Montpellier -  25 mars 2022

Programme Libre Dames

Kaori Sakamoto l'emporte au terme d'une finale dames qui a conquis le public. L'absence des patineuses russes, stars habituelles de la discipline, a finalement été oubliée, grâce à une compétition de haut niveau. Les nouvelles reines du patinage sont japonaise, belge et américaine.

 

Un programme puissant et inspirant, c'est ce que nous livre avec beaucoup de conviction Kaori Sakamoto. Les sauts sont maîtrisés, mais ce programme va bien au-delà. C'est un hymne à la femme, chorégraphié par Benoit Richaud, sur "No More Fight Left in Me" d'Imany pour le documentaire "Woman" de Yann Arthus-Bertrand et Anastasia Mikova. Après ses deux magnifiques médailles de bronze aux Jeux Olympiques, Kaori s'offre la plus belle des  récompenses : championne du monde ! 

 

Nous la retrouvons en conférence de presse après la cérémonie des médailles : "Je suis si heureuse. J'ai toujours eu beaucoup d'admiration pour Mao Asada et Miki Ando qui ont été championnes du monde avant moi. Je suis fière de continuer cette tradition japonaise. J'ai eu des hauts et des bas dans ma carrière, notamment la saison 2019-2020 qui était particulièrement difficile. Je ne progressais plus et je ne savais plus quoi faire pour m'améliorer. Pendant les confinements liés au COVID19, j'ai réalisé que je pouvais rattraper mon retard en travaillant beaucoup hors glace. Cela m'a finalement beaucoup aidée ! Après les Jeux Olympiques de Pékin, j'étais très fatiguée, mais beaucoup de patineurs sont dans ce cas donc ce n'est pas une excuse. Je ne dirais pas que je suis très forte mentalement, juste dans la moyenne, mais j'apprends de mes expériences. Par exemple, patiner en dernière d'un groupe n'est plus un problème pour moi."

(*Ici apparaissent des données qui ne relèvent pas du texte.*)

theorem takeLocked_of_not_due (s : State) (h : s.due.locked = none) : takeLocked s = s := by simp [takeLocked, h]

/-- Sending SYNC_LOCKED writes the delivery records, and it is no longer due. -/
theorem takeLocked_frame (s : State) :
    ∃ d, takeLocked s = { s with due := { s.due with locked := none }, delivery := d } := by
  unfold takeLocked
  split
  · rename_i h
    refine ⟨s.delivery, ?_⟩
    rw [← h]
  · exact ⟨_, rfl⟩

theorem releaseLocked_of_not_due (s : State) (h : s.due.locked = none) : releaseLocked s = s := by
  unfold releaseLocked
  rw [takeLocked_of_not_due s h]
  split <;> rfl

/-- While a lapse is due SYNC_LOCKED waits; otherwise it is sent. -/
theorem releaseLocked_cases (s : State) :
    ((∃ p : Port, s.sessions[p].lapses = true) ∧ releaseLocked s = s) ∨
      ((∀ p : Port, s.sessions[p].lapses = false) ∧ releaseLocked s = takeLocked s) := by
  unfold releaseLocked
  split
  · rename_i h
    simp only [someId, lapseDue, List.any_eq_true, List.mem_finRange, true_and] at h
    exact .inl ⟨h, rfl⟩
  · rename_i h
    simp only [someId, lapseDue, List.any_eq_true, List.mem_finRange, true_and, not_exists, Bool.not_eq_true] at h
    exact .inr ⟨h, rfl⟩

/-! ### The commit list -/

theorem tripByEntry_frame (p : Port) (l : Lane) (lines : LineSet) (s : State) :
    ∃ tr d, tripByEntry p l lines s = { s with trips := tr, delivery := d } := by
  unfold tripByEntry
  generalize members lines = ls
  induction ls generalizing s with
  | nil => exact ⟨_, _, rfl⟩
  | cons t ls ih =>
    rw [List.foldl_cons]
    obtain ⟨tr, d, h⟩ := ih (emitTo p (.trip t (single l))
      { s with trips := update s.trips t fun r => { r with informed := insertId r.informed p } })
    exact ⟨tr, d, h⟩

/-- An applied LANE_SET writes the lanes, the trip lines and the delivery records only. -/
theorem applyLaneSet_frame (l : Lane) (w : LaneSettings) (s : State) :
    ∃ la tr d, applyLaneSet l w s = { s with lanes := la, trips := tr, delivery := d } := by
  unfold applyLaneSet
  split
  · exact ⟨_, _, _, rfl⟩
  · unfold applyToLeased
    split
    · obtain ⟨tr, d, h⟩ := tripByEntry_frame ‹_› l (maskInForce s w.tripMask) _
      exact ⟨_, tr, d, h⟩
    · exact ⟨_, _, _, rfl⟩
  · unfold applyToTripped
    obtain ⟨tr, d, h⟩ := tripByEntry_frame ‹_› l _ _
    exact ⟨_, tr, d, h⟩
  · exact ⟨_, _, _, rfl⟩

theorem applyEntry_frame (s : State) (e : Entry) :
    ∃ la sl tr d, applyEntry s e = { s with lanes := la, slots := sl, trips := tr, delivery := d } := by
  unfold applyEntry
  split
  · obtain ⟨la, tr, d, h⟩ := applyLaneSet_frame ‹_› ‹_› s
    exact ⟨la, _, tr, d, h⟩
  · exact ⟨_, _, _, _, rfl⟩
  · exact ⟨_, _, _, _, rfl⟩

theorem applyEntries_frame (es : List Entry) (s : State) :
    ∃ la sl tr d, es.foldl applyEntry s = { s with lanes := la, slots := sl, trips := tr, delivery := d } := by
  induction es generalizing s with
  | nil => exact ⟨_, _, _, _, rfl⟩
  | cons e es ih =>
    rw [List.foldl_cons]
    obtain ⟨la, sl, tr, d, h⟩ := applyEntry_frame s e
    obtain ⟨la', sl', tr', d', h'⟩ := ih (applyEntry s e)
    exact ⟨la', sl', tr', d', by rw [h', h]⟩

/-- The commit list's response writes the commit list, the lanes, the slots, the converter, the trip lines' informed
sets, the group reports and the delivery records, and is no longer due. -/
theorem applyCommits_frame (s : State) :
    ∃ es la sl c tr d, applyCommits s =
      { s with commits := es, lanes := la, slots := sl, conv := c, trips := tr, delivery := d,
               groupReport := Vector.replicate 4 false, due := { s.due with commit := false } } := by
  unfold applyCommits
  dsimp only
  obtain ⟨la, sl, tr, d, h⟩ := applyEntries_frame (s.commits.filter fun e => !e.held)
    { s with commits := s.commits.filter fun e => e.held, due := { s.due with commit := false } }
  rw [h]
  obtain ⟨sl', es', c', d', h'⟩ := fireAmong_frame
    (fun _ i => (s.commits.filter fun e => !e.held).any fun e => e.adds i)
    { s with commits := s.commits.filter fun e => e.held, due := { s.due with commit := false },
             lanes := la, slots := sl, trips := tr, delivery := d }
  rw [h']
  exact ⟨_, _, _, _, _, _, rfl⟩

theorem takeCommits_of_not_due (s : State) (h : s.due.commit = false) : takeCommits s = s := by simp [takeCommits, h]

/-! ### The other responses -/

theorem takeResume_of_not_due (s : State) (h : s.due.resume = false) : takeResume s = s := by simp [takeResume, h]

theorem takeResume_frame (s : State) :
    ∃ la d, takeResume s = { s with lanes := la, delivery := d, due := { s.due with resume := false } } := by
  unfold takeResume
  split
  · exact ⟨_, _, rfl⟩
  · rename_i h
    refine ⟨s.lanes, s.delivery, ?_⟩
    have : s.due.resume = false := by simpa using h
    cases s with
    | mk a b c d e f g h i j k l m n o due q =>
      cases due
      simp_all

theorem takeAgreement_of_not_due (s : State) (h : s.due.agreement = false) : takeAgreement s = s := by
  simp [takeAgreement, takeProposalCommit, takeProposalExpiry, h]

theorem endProposal_frame (id : Nat) (o : ProposalOutcome) (s : State) :
    ∃ d, endProposal id o s =
      { s with agreement := { s.agreement with proposal := none }, due := { s.due with agreement := false },
               delivery := d } := ⟨_, rfl⟩

/-- The agreement unit's response writes the timebase, the monitor, its own record and the delivery records only. -/
theorem takeProposalCommit_frame (s : State) :
    ∃ tb sy ag du d, takeProposalCommit s =
      { s with tb := tb, sync := sy, agreement := ag, due := du, delivery := d } := by
  unfold takeProposalCommit
  split
  · split
    · exact ⟨_, _, _, _, _, rfl⟩
    · exact ⟨_, _, _, _, _, rfl⟩
  · exact ⟨_, _, _, _, _, rfl⟩

theorem takeProposalExpiry_frame (s : State) :
    ∃ ag du d, takeProposalExpiry s = { s with agreement := ag, due := du, delivery := d } := by
  unfold takeProposalExpiry
  split
  · split
    · split
      · exact ⟨_, _, _, rfl⟩
      · exact ⟨_, _, _, rfl⟩
    · exact ⟨_, _, _, rfl⟩
  · exact ⟨_, _, _, rfl⟩

theorem takeAgreement_frame (s : State) :
    ∃ tb sy ag du d, takeAgreement s =
      { s with tb := tb, sync := sy, agreement := ag, due := du, delivery := d } := by
  unfold takeAgreement
  obtain ⟨tb, sy, ag, du, d, h⟩ := takeProposalCommit_frame s
  rw [h]
  obtain ⟨ag', du', d', h'⟩ := takeProposalExpiry_frame
    { s with tb := tb, sync := sy, agreement := ag, due := du, delivery := d }
  exact ⟨tb, sy, ag', du', d', h'⟩

theorem clearFreed_frame (k : EndKind) (b : State) (p : Port) (s : State) :
    ∃ d, clearFreed k b p s = { s with delivery := d } := by
  unfold clearFreed
  generalize List.finRange 4 = l
  induction l generalizing s with
  | nil => exact ⟨_, rfl⟩
  | cons t l ih =>
    rw [List.foldl_cons]
    split
    · obtain ⟨d, h⟩ := ih (emit (fun q =>
        if b.trips[t].informed[q] && decide (q ≠ p) then some (.tripCleared t) else none) s)
      exact ⟨d, h⟩
    · exact ih s

theorem agreementEnded_frame (p : Port) (s : State) :
    ∃ ag du d, agreementEnded p s = { s with agreement := ag, due := du, delivery := d } := by
  unfold agreementEnded
  split
  · exact ⟨_, _, _, rfl⟩
  · split
    · exact ⟨_, _, _, rfl⟩
    · split
      · exact ⟨_, _, _, rfl⟩
      · exact ⟨_, _, _, rfl⟩

/-- A session end purges the port; beyond that it writes the agreement unit and the delivery records only. -/
theorem endSession_frame (k : EndKind) (p : Port) (s : State) :
    ∃ ag du d, endSession k p s = { purge k p s with agreement := ag, due := du, delivery := d } := by
  unfold endSession
  obtain ⟨d, h⟩ := clearFreed_frame k s p (purge k p s)
  rw [h]
  obtain ⟨ag, du, d', h'⟩ := agreementEnded_frame p { purge k p s with delivery := d }
  exact ⟨ag, du, d', h'⟩

theorem lapsePort_frame (p : Port) (s : State) :
    ∃ ag du d, lapsePort p s = { purge .lapse p s with agreement := ag, due := du, delivery := d } := by
  unfold lapsePort
  obtain ⟨ag, du, d, h⟩ := endSession_frame .lapse p s
  rw [h]
  exact ⟨_, _, _, rfl⟩

theorem takeLapse_of_not_due (p : Port) (s : State) (h : s.sessions[p].lapses = false) : takeLapse p s = s := by
  have : lapseDue s p = false := h
  simp [takeLapse, this]

/-- With no response to a boundary outstanding, there is none to take. -/
theorem finishBoundary_of_quiet (s : State) (h : Quiet s) : finishBoundary s = s := by
  obtain ⟨hs, hk, hc, ha, hr, hl⟩ := h
  unfold finishBoundary takeResponses
  rw [takeLocked_of_not_due s hk, takeSchedule_of_not_due s hs, takeCommits_of_not_due s hc,
    takeAgreement_of_not_due s ha, takeLapse_of_not_due 0 s (hl 0), takeLapse_of_not_due 1 s (hl 1),
    takeLapse_of_not_due 2 s (hl 2), takeLapse_of_not_due 3 s (hl 3),
    takeResume_of_not_due s hr]

/-! ### What no response and no happening of a tick touches -/

/-- The parts of the state outside the blocks: the reset pin, the tick stamp, the links, the pins and the queue. -/
def SameOutside (s t : State) : Prop :=
  t.inReset = s.inReset ∧ t.tickStamp = s.tickStamp ∧ t.links = s.links ∧ t.pins = s.pins ∧ t.pending = s.pending

theorem SameOutside.rfl {s : State} : SameOutside s s := ⟨Eq.refl _, Eq.refl _, Eq.refl _, Eq.refl _, Eq.refl _⟩

theorem SameOutside.trans {s t u : State} (h : SameOutside s t) (h' : SameOutside t u) : SameOutside s u :=
  ⟨h'.1.trans h.1, h'.2.1.trans h.2.1, h'.2.2.1.trans h.2.2.1, h'.2.2.2.1.trans h.2.2.2.1,
    h'.2.2.2.2.trans h.2.2.2.2⟩

theorem takeCommits_outside (s : State) : SameOutside s (takeCommits s) := by
  unfold takeCommits
  split
  · obtain ⟨es, la, sl, c, tr, d, h⟩ := applyCommits_frame s
    rw [h]; exact ⟨rfl, rfl, rfl, rfl, rfl⟩
  · exact .rfl

theorem takeAgreement_outside (s : State) : SameOutside s (takeAgreement s) := by
  obtain ⟨tb, sy, ag, du, d, h⟩ := takeAgreement_frame s
  rw [h]; exact ⟨rfl, rfl, rfl, rfl, rfl⟩

theorem takeProposalCommit_outside (s : State) : SameOutside s (takeProposalCommit s) := by
  obtain ⟨tb, sy, ag, du, d, h⟩ := takeProposalCommit_frame s
  rw [h]; exact ⟨rfl, rfl, rfl, rfl, rfl⟩

theorem takeProposalExpiry_outside (s : State) : SameOutside s (takeProposalExpiry s) := by
  obtain ⟨ag, du, d, h⟩ := takeProposalExpiry_frame s
  rw [h]; exact ⟨rfl, rfl, rfl, rfl, rfl⟩

theorem endSession_outside (k : EndKind) (p : Port) (s : State) : SameOutside s (endSession k p s) := by
  obtain ⟨ag, du, d, h⟩ := endSession_frame k p s
  rw [h]; exact ⟨rfl, rfl, rfl, rfl, rfl⟩

theorem takeLocked_outside (s : State) : SameOutside s (takeLocked s) := by
  obtain ⟨d, h⟩ := takeLocked_frame s
  rw [h]; exact ⟨rfl, rfl, rfl, rfl, rfl⟩

theorem releaseLocked_outside (s : State) : SameOutside s (releaseLocked s) := by
  unfold releaseLocked
  split
  · exact .rfl
  · exact takeLocked_outside s

theorem takeLapse_outside (p : Port) (s : State) : SameOutside s (takeLapse p s) := by
  unfold takeLapse
  split
  · refine SameOutside.trans (t := lapsePort p s) ?_ (releaseLocked_outside _)
    obtain ⟨ag, du, d, h⟩ := lapsePort_frame p s
    rw [h]; exact ⟨rfl, rfl, rfl, rfl, rfl⟩
  · exact .rfl

theorem takeResume_outside (s : State) : SameOutside s (takeResume s) := by
  obtain ⟨la, d, h⟩ := takeResume_frame s
  rw [h]; exact ⟨rfl, rfl, rfl, rfl, rfl⟩

theorem takeResponses_outside (s : State) : SameOutside s (takeResponses s) :=
  (takeCommits_outside s).trans <| (takeAgreement_outside _).trans <| (takeLapse_outside 0 _).trans <|
    (takeLapse_outside 1 _).trans <| (takeLapse_outside 2 _).trans <| (takeLapse_outside 3 _).trans <|
      takeResume_outside _

theorem fireDue_outside (s : State) : SameOutside s (fireDue s) := by
  obtain ⟨sl, es, c, d, h⟩ := fireDue_frame s
  rw [h]; exact ⟨rfl, rfl, rfl, rfl, rfl⟩

theorem takeSchedule_outside (s : State) : SameOutside s (takeSchedule s) := by
  unfold takeSchedule
  split
  · exact fireDue_outside s
  · exact .rfl

theorem finishBoundary_outside (s : State) : SameOutside s (finishBoundary s) :=
  (takeLocked_outside s).trans <| (takeSchedule_outside _).trans <| takeResponses_outside _

theorem makeBoundary_outside (k : BoundaryKind) (s : State) : SameOutside s (makeBoundary k s) :=
  ⟨rfl, rfl, rfl, rfl, rfl⟩

theorem takeWrap_outside (s : State) : SameOutside s (takeWrap s) := by
  unfold takeWrap
  split
  · exact makeBoundary_outside _ _
  · exact .rfl

theorem takeGrace_outside (s : State) : SameOutside s (takeGrace s) := by
  unfold takeGrace
  split
  · unfold graceRunsOut
    dsimp only
    split <;> exact ⟨rfl, rfl, rfl, rfl, rfl⟩
  · exact .rfl

theorem takeCompletion_outside (s : State) : SameOutside s (takeCompletion s) := by
  obtain ⟨c, d, h⟩ := takeCompletion_frame s
  rw [h]; exact ⟨rfl, rfl, rfl, rfl, rfl⟩

theorem acceptLock_outside (s : State) : SameOutside s (acceptLock s) := by
  unfold acceptLock
  dsimp only
  generalize hb : (if 0 < s.tb.counter then makeBoundary (.edge s.tb.counter) s else s) = b
  have h : SameOutside s b := by
    rw [← hb]
    split
    · exact makeBoundary_outside _ _
    · exact .rfl
  split
  · exact h.trans (SameOutside.trans ⟨rfl, rfl, rfl, rfl, rfl⟩ (releaseLocked_outside _))
  · exact h.trans (SameOutside.trans ⟨rfl, rfl, rfl, rfl, rfl⟩ (takeLocked_outside _))

theorem judgeEdge_outside (s : State) : SameOutside s (judgeEdge s) := by
  unfold judgeEdge
  split
  · exact .rfl
  · exact .rfl
  · exact acceptLock_outside s
  · unfold judgeLocked
    split
    · split
      · split <;> exact ⟨rfl, rfl, rfl, rfl, rfl⟩
      · exact .rfl
    · split
      · unfold earlyEdge
        dsimp only
        have h := makeBoundary_outside (.edge s.tb.counter) s
        generalize makeBoundary (.edge s.tb.counter) s = b at h ⊢
        exact h.trans ⟨rfl, rfl, rfl, rfl, rfl⟩
      · exact .rfl
  · exact acceptLock_outside s

theorem edgeTaken_outside (s : State) : SameOutside s (edgeTaken s) :=
  (takeWrap_outside s).trans
    (SameOutside.trans (t := { takeWrap s with due := { (takeWrap s).due with edge := false } })
      ⟨rfl, rfl, rfl, rfl, rfl⟩ (judgeEdge_outside _))

theorem takeEdge_outside (s : State) : SameOutside s (takeEdge s) := by
  unfold takeEdge
  split
  · exact edgeTaken_outside s
  · exact .rfl

theorem recoverLanes_outside (t : Line) (s : State) : SameOutside s (recoverLanes t s) := by
  unfold recoverLanes
  split <;> exact ⟨rfl, rfl, rfl, rfl, rfl⟩

theorem deassertLine_outside (t : Line) (s : State) : SameOutside s (deassertLine t s) :=
  SameOutside.trans ⟨rfl, rfl, rfl, rfl, rfl⟩ (recoverLanes_outside t _)

theorem takeSample_outside (t : Line) (s : State) : SameOutside s (takeSample t s) := by
  unfold takeSample
  split
  · refine SameOutside.trans (t := sampleTaken t s) ⟨rfl, rfl, rfl, rfl, rfl⟩ ?_
    unfold moveLine
    split
    · exact ⟨rfl, rfl, rfl, rfl, rfl⟩
    · exact ⟨rfl, rfl, rfl, rfl, rfl⟩
    · exact deassertLine_outside t _
  · exact .rfl

/-- Taking what a tick still owes touches no pin, no link, no waiting command and not the tick stamp. -/
theorem settle_outside (s : State) : SameOutside s (settle s) :=
  (takeWrap_outside s).trans <| (fireDue_outside _).trans <| (takeGrace_outside _).trans <|
    (takeCompletion_outside _).trans <| (takeEdge_outside _).trans <| (takeLocked_outside _).trans <|
      (fireDue_outside _).trans <| (takeResponses_outside _).trans <| (takeSample_outside 0 _).trans <|
        (takeSample_outside 1 _).trans <| (takeSample_outside 2 _).trans <| takeSample_outside 3 _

Lorsque je lui demande ses inspirations pour ce programme libre et si elle a vu le film "Woman", elle m'indique : "J'ai essayé de le trouver sur Internet mais j'ai eu beaucoup de difficultés, il ne semblait pas disponible au Japon. J'ai fait confiance à Benoît Richaud, mon chorégraphe, pour interpréter ce thème".

 


© Alice Alvarez - S.I.G.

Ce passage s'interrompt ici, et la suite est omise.